Analyzing binary code of prices on the exchange (Part II): Converting to BIP39 and writing GPT model

MetaTrader 5 — Examples | 26 August 2025, 15:18

237

Yevgeniy Koshtenko

Introduction

In our constant quest to understand the market language, we often forget that all our technical indicators, candlestick patterns, and wave theories are attempts to translate its messages into a language we understand. In the first part of the research, we took a radical step — we presented price movements as a binary code, turning a complex dance of charts into a simple sequence of zeros and ones. But what if we go even further?

Imagine for a minute: what if the market could speak to us in words? Not metaphorically, through charts and indicators, but literally — using human language? It is this idea that we develop in the second part of our study, using BIP39 protocol, the one that is used in cryptocurrency wallets to create mnemonic phrases.
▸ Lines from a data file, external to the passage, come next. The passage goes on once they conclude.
/-! ## setPage -/

@[simp] theorem setPage_part (k : PageKind) (i : Nat) (v : Page) : (setPage s k i v).part = s.part := rfl
@[simp] theorem setPage_time (k : PageKind) (i : Nat) (v : Page) : (setPage s k i v).time = s.time := rfl
@[simp] theorem setPage_fresh (k : PageKind) (i : Nat) (v : Page) : (setPage s k i v).fresh = s.fresh := rfl
@[simp] theorem setPage_nextId (k : PageKind) (i : Nat) (v : Page) : (setPage s k i v).nextId = s.nextId := rfl
@[simp] theorem setPage_stackH (k : PageKind) (i : Nat) (v : Page) : (setPage s k i v).stackH = s.stackH := rfl
@[simp] theorem setPage_stackM (k : PageKind) (i : Nat) (v : Page) : (setPage s k i v).stackM = s.stackM := rfl
@[simp] theorem setPage_link (k : PageKind) (i : Nat) (v : Page) : (setPage s k i v).link = s.link := rfl
@[simp] theorem setPage_repair (k : PageKind) (i : Nat) (v : Page) : (setPage s k i v).repair = s.repair := rfl
@[simp] theorem setPage_hbm (k : PageKind) (i : Nat) (v : Page) : (setPage s k i v).hbm = s.hbm := rfl
@[simp] theorem setPage_slices (k : PageKind) (i : Nat) (v : Page) : (setPage s k i v).slices = s.slices := rfl
@[simp] theorem setPage_cache (k : PageKind) (i : Nat) (v : Page) : (setPage s k i v).cache = s.cache := rfl
@[simp] theorem setPage_hbmCtl (k : PageKind) (i : Nat) (v : Page) : (setPage s k i v).hbmCtl = s.hbmCtl := rfl
@[simp] theorem setPage_chk (k : PageKind) (i : Nat) (v : Page) : (setPage s k i v).chk = s.chk := rfl
@[simp] theorem setPage_reqs (k : PageKind) (i : Nat) (v : Page) : (setPage s k i v).reqs = s.reqs := rfl
@[simp] theorem setPage_resps (k : PageKind) (i : Nat) (v : Page) : (setPage s k i v).resps = s.resps := rfl
@[simp] theorem setPage_cells (k : PageKind) (i : Nat) (v : Page) : (setPage s k i v).cells = s.cells := rfl
@[simp] theorem setPage_blocks (k : PageKind) (i : Nat) (v : Page) : (setPage s k i v).blocks = s.blocks := rfl
@[simp] theorem setPage_regions (k : PageKind) (i : Nat) (v : Page) : (setPage s k i v).regions = s.regions := rfl
@[simp] theorem setPage_fab (k : PageKind) (i : Nat) (v : Page) : (setPage s k i v).fab = s.fab := rfl
@[simp] theorem setPage_ports (k : PageKind) (i : Nat) (v : Page) : (setPage s k i v).ports = s.ports := rfl
@[simp] theorem setPage_power (k : PageKind) (i : Nat) (v : Page) : (setPage s k i v).power = s.power := rfl
@[simp] theorem setPage_therm (k : PageKind) (i : Nat) (v : Page) : (setPage s k i v).therm = s.therm := rfl
@[simp] theorem setPage_trace (k : PageKind) (i : Nat) (v : Page) : (setPage s k i v).trace = s.trace := rfl
@[simp] theorem setPage_gauge (k : PageKind) (i : Nat) (v : Page) : (setPage s k i v).gauge = s.gauge := rfl
@[simp] theorem setPage_chores (k : PageKind) (i : Nat) (v : Page) : (setPage s k i v).chores = s.chores := rfl
@[simp] theorem setPage_pkg (k : PageKind) (i : Nat) (v : Page) : (setPage s k i v).pkg = s.pkg := rfl
@[simp] theorem setPage_boot (k : PageKind) (i : Nat) (v : Page) : (setPage s k i v).boot = s.boot := rfl
@[simp] theorem setPage_fuses (k : PageKind) (i : Nat) (v : Page) : (setPage s k i v).fuses = s.fuses := rfl
@[simp] theorem setPage_mgmt (k : PageKind) (i : Nat) (v : Page) : (setPage s k i v).mgmt = s.mgmt := rfl
@[simp] theorem setPage_secLog (k : PageKind) (i : Nat) (v : Page) : (setPage s k i v).secLog = s.secLog := rfl
@[simp] theorem setPage_out (k : PageKind) (i : Nat) (v : Page) : (setPage s k i v).out = s.out := rfl
@[simp] theorem setPage_pending (k : PageKind) (i : Nat) (v : Page) : (setPage s k i v).pending = s.pending := rfl

/-! ## setReg -/

@[simp] theorem setReg_part (k : PageKind) (i o : Nat) (v : W32) : (setReg s k i o v).part = s.part := rfl
@[simp] theorem setReg_time (k : PageKind) (i o : Nat) (v : W32) : (setReg s k i o v).time = s.time := rfl
@[simp] theorem setReg_fresh (k : PageKind) (i o : Nat) (v : W32) : (setReg s k i o v).fresh = s.fresh := rfl
@[simp] theorem setReg_nextId (k : PageKind) (i o : Nat) (v : W32) : (setReg s k i o v).nextId = s.nextId := rfl
@[simp] theorem setReg_stackH (k : PageKind) (i o : Nat) (v : W32) : (setReg s k i o v).stackH = s.stackH := rfl
@[simp] theorem setReg_stackM (k : PageKind) (i o : Nat) (v : W32) : (setReg s k i o v).stackM = s.stackM := rfl
@[simp] theorem setReg_link (k : PageKind) (i o : Nat) (v : W32) : (setReg s k i o v).link = s.link := rfl
@[simp] theorem setReg_repair (k : PageKind) (i o : Nat) (v : W32) : (setReg s k i o v).repair = s.repair := rfl
@[simp] theorem setReg_hbm (k : PageKind) (i o : Nat) (v : W32) : (setReg s k i o v).hbm = s.hbm := rfl
@[simp] theorem setReg_slices (k : PageKind) (i o : Nat) (v : W32) : (setReg s k i o v).slices = s.slices := rfl
@[simp] theorem setReg_cache (k : PageKind) (i o : Nat) (v : W32) : (setReg s k i o v).cache = s.cache := rfl
@[simp] theorem setReg_hbmCtl (k : PageKind) (i o : Nat) (v : W32) : (setReg s k i o v).hbmCtl = s.hbmCtl := rfl
@[simp] theorem setReg_chk (k : PageKind) (i o : Nat) (v : W32) : (setReg s k i o v).chk = s.chk := rfl
@[simp] theorem setReg_reqs (k : PageKind) (i o : Nat) (v : W32) : (setReg s k i o v).reqs = s.reqs := rfl
@[simp] theorem setReg_resps (k : PageKind) (i o : Nat) (v : W32) : (setReg s k i o v).resps = s.resps := rfl
@[simp] theorem setReg_cells (k : PageKind) (i o : Nat) (v : W32) : (setReg s k i o v).cells = s.cells := rfl
@[simp] theorem setReg_blocks (k : PageKind) (i o : Nat) (v : W32) : (setReg s k i o v).blocks = s.blocks := rfl
@[simp] theorem setReg_regions (k : PageKind) (i o : Nat) (v : W32) : (setReg s k i o v).regions = s.regions := rfl
@[simp] theorem setReg_fab (k : PageKind) (i o : Nat) (v : W32) : (setReg s k i o v).fab = s.fab := rfl
@[simp] theorem setReg_ports (k : PageKind) (i o : Nat) (v : W32) : (setReg s k i o v).ports = s.ports := rfl
@[simp] theorem setReg_power (k : PageKind) (i o : Nat) (v : W32) : (setReg s k i o v).power = s.power := rfl
@[simp] theorem setReg_therm (k : PageKind) (i o : Nat) (v : W32) : (setReg s k i o v).therm = s.therm := rfl
@[simp] theorem setReg_trace (k : PageKind) (i o : Nat) (v : W32) : (setReg s k i o v).trace = s.trace := rfl
@[simp] theorem setReg_gauge (k : PageKind) (i o : Nat) (v : W32) : (setReg s k i o v).gauge = s.gauge := rfl
@[simp] theorem setReg_chores (k : PageKind) (i o : Nat) (v : W32) : (setReg s k i o v).chores = s.chores := rfl
@[simp] theorem setReg_pkg (k : PageKind) (i o : Nat) (v : W32) : (setReg s k i o v).pkg = s.pkg := rfl
@[simp] theorem setReg_boot (k : PageKind) (i o : Nat) (v : W32) : (setReg s k i o v).boot = s.boot := rfl
@[simp] theorem setReg_fuses (k : PageKind) (i o : Nat) (v : W32) : (setReg s k i o v).fuses = s.fuses := rfl
@[simp] theorem setReg_mgmt (k : PageKind) (i o : Nat) (v : W32) : (setReg s k i o v).mgmt = s.mgmt := rfl
@[simp] theorem setReg_secLog (k : PageKind) (i o : Nat) (v : W32) : (setReg s k i o v).secLog = s.secLog := rfl
@[simp] theorem setReg_out (k : PageKind) (i o : Nat) (v : W32) : (setReg s k i o v).out = s.out := rfl
@[simp] theorem setReg_pending (k : PageKind) (i o : Nat) (v : W32) : (setReg s k i o v).pending = s.pending := rfl

/-! ## setShd -/

@[simp] theorem setShd_part (k : PageKind) (i o : Nat) (v : W32) : (setShd s k i o v).part = s.part := rfl
@[simp] theorem setShd_time (k : PageKind) (i o : Nat) (v : W32) : (setShd s k i o v).time = s.time := rfl
@[simp] theorem setShd_fresh (k : PageKind) (i o : Nat) (v : W32) : (setShd s k i o v).fresh = s.fresh := rfl
@[simp] theorem setShd_nextId (k : PageKind) (i o : Nat) (v : W32) : (setShd s k i o v).nextId = s.nextId := rfl
@[simp] theorem setShd_stackH (k : PageKind) (i o : Nat) (v : W32) : (setShd s k i o v).stackH = s.stackH := rfl
@[simp] theorem setShd_stackM (k : PageKind) (i o : Nat) (v : W32) : (setShd s k i o v).stackM = s.stackM := rfl
@[simp] theorem setShd_link (k : PageKind) (i o : Nat) (v : W32) : (setShd s k i o v).link = s.link := rfl
@[simp] theorem setShd_repair (k : PageKind) (i o : Nat) (v : W32) : (setShd s k i o v).repair = s.repair := rfl
@[simp] theorem setShd_hbm (k : PageKind) (i o : Nat) (v : W32) : (setShd s k i o v).hbm = s.hbm := rfl
@[simp] theorem setShd_slices (k : PageKind) (i o : Nat) (v : W32) : (setShd s k i o v).slices = s.slices := rfl
@[simp] theorem setShd_cache (k : PageKind) (i o : Nat) (v : W32) : (setShd s k i o v).cache = s.cache := rfl
@[simp] theorem setShd_hbmCtl (k : PageKind) (i o : Nat) (v : W32) : (setShd s k i o v).hbmCtl = s.hbmCtl := rfl
@[simp] theorem setShd_chk (k : PageKind) (i o : Nat) (v : W32) : (setShd s k i o v).chk = s.chk := rfl
@[simp] theorem setShd_reqs (k : PageKind) (i o : Nat) (v : W32) : (setShd s k i o v).reqs = s.reqs := rfl
@[simp] theorem setShd_resps (k : PageKind) (i o : Nat) (v : W32) : (setShd s k i o v).resps = s.resps := rfl
@[simp] theorem setShd_cells (k : PageKind) (i o : Nat) (v : W32) : (setShd s k i o v).cells = s.cells := rfl
@[simp] theorem setShd_blocks (k : PageKind) (i o : Nat) (v : W32) : (setShd s k i o v).blocks = s.blocks := rfl
@[simp] theorem setShd_regions (k : PageKind) (i o : Nat) (v : W32) : (setShd s k i o v).regions = s.regions := rfl
@[simp] theorem setShd_fab (k : PageKind) (i o : Nat) (v : W32) : (setShd s k i o v).fab = s.fab := rfl
@[simp] theorem setShd_ports (k : PageKind) (i o : Nat) (v : W32) : (setShd s k i o v).ports = s.ports := rfl
@[simp] theorem setShd_power (k : PageKind) (i o : Nat) (v : W32) : (setShd s k i o v).power = s.power := rfl
@[simp] theorem setShd_therm (k : PageKind) (i o : Nat) (v : W32) : (setShd s k i o v).therm = s.therm := rfl
@[simp] theorem setShd_trace (k : PageKind) (i o : Nat) (v : W32) : (setShd s k i o v).trace = s.trace := rfl
@[simp] theorem setShd_gauge (k : PageKind) (i o : Nat) (v : W32) : (setShd s k i o v).gauge = s.gauge := rfl
@[simp] theorem setShd_chores (k : PageKind) (i o : Nat) (v : W32) : (setShd s k i o v).chores = s.chores := rfl
@[simp] theorem setShd_pkg (k : PageKind) (i o : Nat) (v : W32) : (setShd s k i o v).pkg = s.pkg := rfl
@[simp] theorem setShd_boot (k : PageKind) (i o : Nat) (v : W32) : (setShd s k i o v).boot = s.boot := rfl
@[simp] theorem setShd_fuses (k : PageKind) (i o : Nat) (v : W32) : (setShd s k i o v).fuses = s.fuses := rfl
@[simp] theorem setShd_mgmt (k : PageKind) (i o : Nat) (v : W32) : (setShd s k i o v).mgmt = s.mgmt := rfl
@[simp] theorem setShd_secLog (k : PageKind) (i o : Nat) (v : W32) : (setShd s k i o v).secLog = s.secLog := rfl
@[simp] theorem setShd_out (k : PageKind) (i o : Nat) (v : W32) : (setShd s k i o v).out = s.out := rfl
@[simp] theorem setShd_pending (k : PageKind) (i o : Nat) (v : W32) : (setShd s k i o v).pending = s.pending := rfl
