-- ==== Sys2Proof/Laws/Thawed.lean ====
section
/-! SUPPORT. What holds while no page is frozen (R495): nothing waits for a unit to thaw, and every field acts as it is programmed. -/
namespace Sys2Proof.Laws

open Sys2Proof.Machine

variable {s : State}

/-- PAGE_STATUS resets to 0 on every page. -/
theorem regReset_pageStatus (p : Part) (k : PageKind) (i : Nat) : regReset p k i o_COMMON_PAGE_STATUS = 0 := by
  cases k <;> rfl

/-- A key's value is the default or stands in the map. -/
theorem mget_mem {α : Type} (d : α) (m : List (Nat × α)) (k : Nat) : mget d m k = d ∨ ∃ x ∈ m, mget d m k = x.2 := by
  induction m with
  | nil => exact .inl rfl
  | cons e t ih =>
    unfold mget
    split
    · exact .inr ⟨e, List.mem_cons_self, rfl⟩
    · rcases ih with h | ⟨x, hx, h⟩
      · exact .inl h
      · exact .inr ⟨x, List.mem_cons_of_mem _ hx, h⟩

/-- No page is frozen. -/
@[simp] theorem frozen_of_thawed (h : thawed s = true) (k : PageKind) (i : Nat) : frozen s k i = false := by
  have hw : reg s k i o_COMMON_PAGE_STATUS = mget 0 (page s k i).act o_COMMON_PAGE_STATUS := by
    unfold reg; rw [regReset_pageStatus]
  have hb : bitN (reg s k i o_COMMON_PAGE_STATUS).toNat 31 = false := by
    rw [hw]
    rcases mget_mem ({} : Page) s.pages (pageNo k i) with e | ⟨x, hx, e⟩
    · have : page s k i = {} := e
      rw [this]; rfl
    · have : page s k i = x.2 := e
      rw [this]
      have := List.all_eq_true.mp h x hx
      simpa using this
  exact hb

@[simp] theorem sliceFrozen_of_thawed (h : thawed s = true) (sl : Nat) : sliceFrozen s sl = false := by
  simp [sliceFrozen, frozen_of_thawed h]

@[simp] theorem portFrozen_of_thawed (h : thawed s = true) (p : Nat) : portFrozen s p = false := by
  simp [portFrozen, frozen_of_thawed h]

@[simp] theorem cellFrozen_of_thawed (h : thawed s = true) (c : Nat) : cellFrozen s c = false := by
  simp [cellFrozen, frozen_of_thawed h]

@[simp] theorem niFrozen_of_thawed (h : thawed s = true) (src : Src) : niFrozen s src = false := by
  cases src <;> simp [niFrozen, frozen_of_thawed h]

@[simp] theorem flagHeld_of_thawed (h : thawed s = true) (r : Nat) (t : Option FlagAt) : flagHeld s r t = false := by
  rcases t with _ | f
  · simp [flagHeld, frozen_of_thawed h]
  · cases f <;> simp [flagHeld, frozen_of_thawed h]

@[simp] theorem reachFrozen_of_thawed (h : thawed s = true) (b : Nat) : reachFrozen s b = false := by
  simp [reachFrozen, frozen_of_thawed h, flagHeld_of_thawed h]

@[simp] theorem hostSet_of_thawed (h : thawed s = true) (k : PageKind) (f : Fld) : hostSet s k f = fld s k 0 f := by
  simp [hostSet, frozen_of_thawed h]

/-- Nothing is frozen at reset. -/
theorem thawed_reset : thawed State.reset = true := by decide

end Sys2Proof.Laws
end

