set_option maxRecDepth 20000 in
theorem witness_PowerEvents :
    (inReset (on31) = false ∧ present (on31) .region 31 = true ∧
      (∀ q, q < 32 → flag (on31) .pwr 0 (f_PWR_REG_STATUS_BORROW q) = false ∧ flag (on31) .pwr 0 (f_PWR_REG_STATUS_LEND q) = false) ∧
      regionOn (on31) 31 = true ∧ (∀ q, q < 32 → q ≠ 31 → regionOn (on31) q = false ∧ physRegion (on31) q ≠ physRegion (on31) 31) ∧ physRegion (on31) 31 < 32 ∧
      permitted (on31) 31 = none ∧ (rail (on31) 31).moving = false ∧
      fld (on31) .pwr 0 (f_PWR_REG_STATUS_LEVEL 31) ≠ fld (on31) .pwr 0 (f_PWR_REG_REQ_LEVEL 31)) ∧
    (let s := on31 { moving := true, toVolt := 170, toLevel := 15 }
     regionOn s 31 = true ∧ (rail s 31).moving = true ∧ (rail s 31).toVolt < 256 ∧ (rail s 31).toLevel < 16) ∧
    ((List.replicate 32 2801).length = partRegions (on31).part) ∧
    (∀ n ∈ [13, 16], let s := on31 { core := n, sram := 3 }; 12 < (rail s 31).core ∧ (rail s 31).core ≤ 16 ∧ 3 ≤ (rail s 31).sram) ∧
    (let s := on31 { core := 12 }; (rail s 31).core = 12 ∧ (rail s 31).lending = false ∧ regionOn s 31 = true ∧ lenderOf s 31 = none) ∧
    (let s := setF (setF (on31 { core := 11, lending := true }) .pwr 0 (f_PWR_REG_STATUS_STATE 30) 4) .pwr 0 f_PWR_LEND_EN_PAIR 0xFFFF
     (rail s 31).lending = true ∧ lenderOf s 31 = some 30) ∧
    (0 < 255 ∧ fld (on31) .pwr 0 f_PWR_DROOP_CFG_STEP ≤ 255 ∧ reaches (on31) false .pwr 0) := by decide +kernel

/-- Every channel is enabled and channel 5 is in measurement. -/
def senseState : State :=
  let s := setF (setF State.reset .therm 0 f_THERM_CH_EN_LO_EN 0xFFFFFFFF) .therm 0 f_THERM_CH_EN_HI_EN 0x3FFF
  { s with therm := { s.therm with busy := some 5, demands := [⟨.host, [(5, false)]⟩] } }

set_option maxRecDepth 20000 in
theorem witness_ThermalEvents :
    (inReset senseState = false ∧ thawed senseState = true ∧ reaches senseState false .therm 0 ∧ (maskChannels ((3 : W64).toNat % 2 ^ 32)).filter (chEnabled senseState) ≠ []) ∧
    (let s := setF senseState .therm 0 f_THERM_PIN_MASK_LO_MASK 1; s.pkg.noClock = false ∧ (pinChannels s).filter (chEnabled s) ≠ []) ∧
    (senseState.therm.busy = some 5 ∧ regionsOn senseState = [] ∧ (∀ d ∈ senseState.therm.demands, d.who = .host) ∧ corrected senseState 5 320 < stopAt (dieOf 5) ∧
      320 < tripAt (dieOf 5) ∧ tripAt (dieOf 5) ≤ 1888) ∧
    ({ senseState with therm := { senseState.therm with stop := true } }).therm.stop = true ∧
    (chEnabled senseState 45 = true ∧ flag senseState .therm 0 (f_THERM_CH_STALE 45) = false ∧ tooOld senseState 45 = false ∧
      (mget 0 senseState.therm.times 45).toNat + staleLimit senseState * 1000000 < { senseState with time := -1 }.time.toNat) ∧
    (let s := setF (setF senseState .pwr 0 (f_PWR_REG_STATUS_STATE 0) 4) .therm 0 (f_THERM_REG_STEP 0) 1
     present s .region 0 = true ∧ watched s 0 = true ∧ s.therm.demands.any (fun d => d.who == .recheck 0) = false ∧
      (regionChannels s 0).any (chEnabled s) = true ∧ due s (.recheck 0) (recheckEvery s) = false ∧
      (let s := { s with time := -1 }; due s (.recheck 0) (recheckEvery s) = true)) ∧
    (due senseState (.hot 127) (hotWindow senseState) = false ∧ (let s := { senseState with time := -1 }; due s (.hot 127) (hotWindow s) = true)) ∧
    fld senseState .therm 0 f_THERM_SH_CFG_THRESH = 0 ∧ resumeReady senseState = false ∧
    (let s := setF (setF (setPhase { State.reset with therm := { began := 2 } } 6) .therm 0 f_THERM_STATUS_STOPPED 1) .therm 0 f_THERM_CH_EN_LO_EN 0
     let s := setF s .therm 0 f_THERM_CH_EN_HI_EN 0
     reaches s false .therm 0 ∧ resumeReady s = true ∧ s.therm.began ≠ 0) := by decide +kernel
Why choose BIP39? This protocol was created to turn random sequences of bits into memorable English words. In cryptocurrencies, it is used to create seed phrases, but we saw something more in it - an opportunity to turn the "digital whispers" of the market into meaningful sentences.

But simply translating binary code into words is not enough. We need an "artificial intelligence" capable of understanding these words and finding hidden patterns in them. Here, a transformer architecture similar to the one used in GPT comes to the rescue. Imagine it as an artificial brain that reads the "book of the market" written in the BIP39 language and learns to understand its deeper meaning.

In a sense, we are not just creating another technical indicator - we are developing a real translator from the language of the market to that of the human and vice versa. This translator not only mechanically converts numbers into words, but also tries to capture the very essence of market movements, their internal logic and hidden patterns.

Do you remember "Arrival” movie where a linguist tried to decrypt aliens’ language? Our task is somewhat similar. We are also trying to decrypt someone else's language, the language of the market. And as in that movie, understanding this language can give us not only practical benefits, but also a completely new perspective on the nature of what we are working with.

This article will consider in detail how to implement such a "translator" using modern machine learning tools, and more importantly, how to interpret its "translations". We will see that some words and phrases appear more often than others in certain market situations, as if the market really uses its own vocabulary to describe its conditions.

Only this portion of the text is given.